Robert Frost: A Homesick Poet Stuck Mid-Atlantic?

On the point of returning to the United States from England, where he had lived from 1912-1915, Robert Frost wrote in a letter to a friend: “England has become half my native land – England the victorious” (“Selected Letters”). This is one of the more outward signs that Frost was facing a sense of physical “in-betweenness” or homesickness at this time, but we can also sense similar feelings – although in a more subtle, interior way – in Frost’s poetry, largely through his illustration of uncertain location, landscape and feeling.
Could reading Frost’s poetry reassure and help us with our own feelings of homesickness and displacement when we’re in similar situations? 

Frost arrived on English soil in September 1912, hoping for a last chance at gaining the literary recognition he had not found in America. Frost was successful: it was in England where he achieved publishing success with the London firm of David Nutt, connected with his first real audience, and enjoyed the supportive atmosphere of English literary society. Frost felt a connection to both America and England, and, as his later poem “A Record Stride” shows, was figuratively caught mid-Atlantic as a result:

I touch my tongue to the shoes now
And unless my sense is at fault,
On one I can taste Atlantic,
On the other Pacific, salt.
One foot in each great ocean
Is a record stride or stretch (21-26).

Although Frost gained ground as a poet during his stay in England, we can say that it led to a displacement of culture, identity and place. Upon returning to America, Frost even wrote, “The first sight of America was very very bad and disposed us to sing Why did I cross the deep?” (“Family Letters”)

However, a sense of displacement may have influenced Frost’s decision to move to England. Five months before he set sail, Frost wrote “The Wood-Pile”. In this poem, Frost describes a disorientated speaker walking alone through a wood in winter, or through what Robert Pack describes as a “landscape of lostness”:

The view was all in lines
Straight up and down of tall slim trees
Too much alike to mark or name a place by
So as to say for certain I was here
Or somewhere else: I was just far from home (5-9).

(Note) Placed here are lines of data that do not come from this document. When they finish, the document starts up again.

-- ==== Sys2Proof/Machine/Timer.lean ====
section
/-! DEFINITION. The timer advance and the cycle accounting (60_exceptions.md R430 to R432, 40_execution_step.md R128). -/
namespace Sys2Proof.Machine

/-- Whether an advance of `n` from counter value `old` passes through the compare value: it is one of
`old+1, …, old+n` modulo 65536 (R431). -/
def compareHit (ocr old : Word) (n : Nat) : Bool := decide (n > 0 ∧ (ocr - old - 1).toNat < n)

/-- Whether the advance carries the counter past 0xFFFF (R432). -/
def overflowHit (old : Word) (n : Nat) : Bool := decide (old.toNat + n ≥ 65536)

/-- `TimerAdvance(n)` (R430). -/
def timerAdvance (n : Nat) (s : State) : State :=
  { s with
    frc := BitVec.ofNat 16 (s.frc.toNat + n)
    tcsr := s.tcsr ||| (if compareHit s.ocr s.frc n then 0x40#8 else 0#8)
              ||| (if overflowHit s.frc n then 0x20#8 else 0#8) }

/-- `Advance(n)` (R128). -/
def State.advance (s : State) (n : Nat) : State := timerAdvance n { s with cycles := s.cycles + n }

end Sys2Proof.Machine
end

Here there is no reassuring sense of place, only the supposedly comforting thought of being “just far from home”. The evocation of “home” implies a place to return to and feel comfortable, yet the speaker is devoid of any certainty and orientation, caught in a landscape of “trees/ too much alike to mark or name a place by”. Will the desire to return home become too strong for the speaker?

Robert Frost and his dog in the US, around 1943. Photograph: Eric Schaal/Time Life Pictures/Getty Images

For Frost, being lost can be crucial in developing the speaker’s ability to discover new thoughts or to ruminate effectively. In “The Wood-Pile”, the speaker interprets with detail the pile of wood in front of him, “piled – and measured, four by four by eight” (24). The abandoned woodpile is in a state of in-betweenness, caught halfway between one state of existence and another. It belongs where it is found because it was made there and never moved, but it does not belong because it has not fulfilled its human purpose. Instead, with a “slow smokeless burning of decay”, it disintegrates slowly, like the “warping” bark of the trees around it (29).

Profoundly divided feelings are introduced at line two of “The Wood-Pile”: “I paused and said, ‘I will turn back from here./ No, I will go on farther” (2-3). Here the speaker confronts the tempting desire to return to his home that is only “just far” away, but resolves to go on into the unknown. However, the quick alternation between decisions undermines the reader’s belief that the speaker will keep to his intentions. I know that I’ve faced similar feelings before, wanting to turn back home when really I should be going forward into the new and unfamiliar.

This tone of uncertain deliberation in “The Wood-Pile” matches the unsuccessful attempts at decision making in “The Sound of the Trees”, particularly between lines 10-11: “They are that that talks of going/But never gets away”. In the last few lines of “The Sound of the Trees”, the speaker makes a resolution to leave, yet it is a decision couched in the vaguest of terms:

I shall set forth for somewhere,/ I shall make the reckless choice/ Some day (19-20).

The speaker appears fixed to a place that he wishes to leave, although he contemplates the possibility of eventually being content where he is as he grows “wiser and older” (13). Uncertainty and the fear of making a “reckless choice” compels the speaker’s feet to “tug at the floor” (15), and the reader cannot help but doubt that he will ever feel truly at home here. Haven’t we all experienced this at some point or another?

Robert Frost’s poetry demonstrates a spatial displacement that can be linked to his own transatlantic journey between 1912-1915. As a result of his stay in England, Frost arguably developed a multi-faceted – or in-between – way of viewing and describing his surroundings, resulting in the prominence of uncertainty in his poetry. Not only do I find this interesting to explore in a literary way, it’s proved so useful to apply to my own life and journeys. While living in Barcelona, Frost’s poetry was a great provider of comfort and reassurance for my own feelings of homesickness.

So, if you’re facing feelings of homesickness, or not feeling at home where you arguably should, why not try settling down with a Robert Frost anthology?